What the exercise asks — Please give back word for word the lines of the material below between the line containing "s).mode = .halted := rfl" and the line containing "(timerTick s).sp = s.sp := rfl", inclusive.

○ ○ ○ ○ ○

/-! `State.clearKeys` -/

@[simp] theorem State.clearKeys_v (s : State) : (s.clearKeys).v = s.v := rfl
@[simp] theorem State.clearKeys_i (s : State) : (s.clearKeys).i = s.i := rfl
@[simp] theorem State.clearKeys_pc (s : State) : (s.clearKeys).pc = s.pc := rfl
@[simp] theorem State.clearKeys_stack (s : State) : (s.clearKeys).stack = s.stack := rfl
@[simp] theorem State.clearKeys_sp (s : State) : (s.clearKeys).sp = s.sp := rfl
@[simp] theorem State.clearKeys_dt (s : State) : (s.clearKeys).dt = s.dt := rfl
@[simp] theorem State.clearKeys_st (s : State) : (s.clearKeys).st = s.st := rfl
@[simp] theorem State.clearKeys_keys (s : State) : (s.clearKeys).keys = 0#16 := rfl
@[simp] theorem State.clearKeys_fb (s : State) : (s.clearKeys).fb = s.fb := rfl
@[simp] theorem State.clearKeys_redrawPending (s : State) : (s.clearKeys).redrawPending = s.redrawPending := rfl
@[simp] theorem State.clearKeys_mode (s : State) : (s.clearKeys).mode = s.mode := rfl
@[simp] theorem State.clearKeys_fault (s : State) : (s.clearKeys).fault = s.fault := rfl
@[simp] theorem State.clearKeys_mem (s : State) : (s.clearKeys).mem = s.mem := rfl
@[simp] theorem State.clearKeys_font (s : State) : (s.clearKeys).font = s.font := rfl
@[simp] theorem State.clearKeys_draws (s : State) : (s.clearKeys).draws = s.draws := rfl
@[simp] theorem State.clearKeys_event (s : State) : (s.clearKeys).event = s.event := rfl

/-! `State.redrawAck` -/

@[simp] theorem State.redrawAck_v (s : State) : (s.redrawAck).v = s.v := rfl
@[simp] theorem State.redrawAck_i (s : State) : (s.redrawAck).i = s.i := rfl
@[simp] theorem State.redrawAck_pc (s : State) : (s.redrawAck).pc = s.pc := rfl
@[simp] theorem State.redrawAck_stack (s : State) : (s.redrawAck).stack = s.stack := rfl
@[simp] theorem State.redrawAck_sp (s : State) : (s.redrawAck).sp = s.sp := rfl
@[simp] theorem State.redrawAck_dt (s : State) : (s.redrawAck).dt = s.dt := rfl
@[simp] theorem State.redrawAck_st (s : State) : (s.redrawAck).st = s.st := rfl
@[simp] theorem State.redrawAck_keys (s : State) : (s.redrawAck).keys = s.keys := rfl
@[simp] theorem State.redrawAck_fb (s : State) : (s.redrawAck).fb = s.fb := rfl
@[simp] theorem State.redrawAck_redrawPending (s : State) : (s.redrawAck).redrawPending = false := rfl
@[simp] theorem State.redrawAck_mode (s : State) : (s.redrawAck).mode = s.mode := rfl
@[simp] theorem State.redrawAck_fault (s : State) : (s.redrawAck).fault = s.fault := rfl
@[simp] theorem State.redrawAck_mem (s : State) : (s.redrawAck).mem = s.mem := rfl
@[simp] theorem State.redrawAck_font (s : State) : (s.redrawAck).font = s.font := rfl
@[simp] theorem State.redrawAck_draws (s : State) : (s.redrawAck).draws = s.draws := rfl
@[simp] theorem State.redrawAck_event (s : State) : (s.redrawAck).event = s.event := rfl

@[simp] theorem State.pushed_sp (s : State) (w : Word) (h : s.sp.val < 16) :
    (s.pushed w h).sp.val = s.sp.val + 1 := rfl

@[simp] theorem State.popped_sp (s : State) : s.popped.sp.val = s.sp.val - 1 := rfl

/-! `takeFatal` -/

@[simp] theorem takeFatal_v (k : FatalKind) (w : Option Word) (s : State) : (takeFatal k w s).v = s.v := rfl
@[simp] theorem takeFatal_i (k : FatalKind) (w : Option Word) (s : State) : (takeFatal k w s).i = s.i := rfl
@[simp] theorem takeFatal_pc (k : FatalKind) (w : Option Word) (s : State) : (takeFatal k w s).pc = s.pc := rfl
@[simp] theorem takeFatal_stack (k : FatalKind) (w : Option Word) (s : State) : (takeFatal k w s).stack = s.stack := rfl
@[simp] theorem takeFatal_sp (k : FatalKind) (w : Option Word) (s : State) : (takeFatal k w s).sp = s.sp := rfl
@[simp] theorem takeFatal_dt (k : FatalKind) (w : Option Word) (s : State) : (takeFatal k w s).dt = s.dt := rfl
@[simp] theorem takeFatal_st (k : FatalKind) (w : Option Word) (s : State) : (takeFatal k w s).st = s.st := rfl
@[simp] theorem takeFatal_keys (k : FatalKind) (w : Option Word) (s : State) : (takeFatal k w s).keys = s.keys := rfl
@[simp] theorem takeFatal_fb (k : FatalKind) (w : Option Word) (s : State) : (takeFatal k w s).fb = s.fb := rfl
@[simp] theorem takeFatal_redrawPending (k : FatalKind) (w : Option Word) (s : State) : (takeFatal k w s).redrawPending = s.redrawPending := rfl
@[simp] theorem takeFatal_mode (k : FatalKind) (w : Option Word) (s : State) : (takeFatal k w s).mode = .halted := rfl
@[simp] theorem takeFatal_fault (k : FatalKind) (w : Option Word) (s : State) : (takeFatal k w s).fault = some (cycleFault k w s) := rfl
@[simp] theorem takeFatal_mem (k : FatalKind) (w : Option Word) (s : State) : (takeFatal k w s).mem = s.mem := rfl
@[simp] theorem takeFatal_font (k : FatalKind) (w : Option Word) (s : State) : (takeFatal k w s).font = s.font := rfl
@[simp] theorem takeFatal_draws (k : FatalKind) (w : Option Word) (s : State) : (takeFatal k w s).draws = s.draws := rfl
@[simp] theorem takeFatal_event (k : FatalKind) (w : Option Word) (s : State) : (takeFatal k w s).event = some (.fatal (cycleFault k w s)) := rfl

/-! `timerTick` -/

@[simp] theorem timerTick_v (s : State) : (timerTick s).v = s.v := rfl
@[simp] theorem timerTick_i (s : State) : (timerTick s).i = s.i := rfl
@[simp] theorem timerTick_pc (s : State) : (timerTick s).pc = s.pc := rfl
@[simp] theorem timerTick_stack (s : State) : (timerTick s).stack = s.stack := rfl
@[simp] theorem timerTick_sp (s : State) : (timerTick s).sp = s.sp := rfl
@[simp] theorem timerTick_dt (s : State) : (timerTick s).dt = tickByte s.dt := rfl
@[simp] theorem timerTick_st (s : State) : (timerTick s).st = tickByte s.st := rfl
@[simp] theorem timerTick_keys (s : State) : (timerTick s).keys = s.keys := rfl
@[simp] theorem timerTick_fb (s : State) : (timerTick s).fb = s.fb := rfl
@[simp] theorem timerTick_redrawPending (s : State) : (timerTick s).redrawPending = s.redrawPending := rfl
@[simp] theorem timerTick_mode (s : State) : (timerTick s).mode = s.mode := rfl
@[simp] theorem timerTick_fault (s : State) : (timerTick s).fault = s.fault := rfl
@[simp] theorem timerTick_mem (s : State) : (timerTick s).mem = s.mem := rfl
@[simp] theorem timerTick_font (s : State) : (timerTick s).font = s.font := rfl
@[simp] theorem timerTick_draws (s : State) : (timerTick s).draws = s.draws := rfl
@[simp] theorem timerTick_event (s : State) : (timerTick s).event = if s.st = 1#8 then some .toneEnd else s.event := rfl

end Sys2Proof.Machine
end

○ ○ ○ ○ ○

Reply —
@[simp] theorem takeFatal_mode (k : FatalKind) (w : Option Word) (s : State) : (takeFatal k w s).mode = .halted := rfl
@[simp] theorem takeFatal_fault (k : FatalKind) (w : Option Word) (s : State) : (takeFatal k w s).fault = some (cycleFault k w s) := rfl
@[simp] theorem takeFatal_mem (k : FatalKind) (w : Option Word) (s : State) : (takeFatal k w s).mem = s.mem := rfl
@[simp] theorem takeFatal_font (k : FatalKind) (w : Option Word) (s : State) : (takeFatal k w s).font = s.font := rfl
@[simp] theorem takeFatal_draws (k : FatalKind) (w : Option Word) (s : State) : (takeFatal k w s).draws = s.draws := rfl
@[simp] theorem takeFatal_event (k : FatalKind) (w : Option Word) (s : State) : (takeFatal k w s).event = some (.fatal (cycleFault k w s)) := rfl

/-! `timerTick` -/

@[simp] theorem timerTick_v (s : State) : (timerTick s).v = s.v := rfl
@[simp] theorem timerTick_i (s : State) : (timerTick s).i = s.i := rfl
@[simp] theorem timerTick_pc (s : State) : (timerTick s).pc = s.pc := rfl
@[simp] theorem timerTick_stack (s : State) : (timerTick s).stack = s.stack := rfl
@[simp] theorem timerTick_sp (s : State) : (timerTick s).sp = s.sp := rfl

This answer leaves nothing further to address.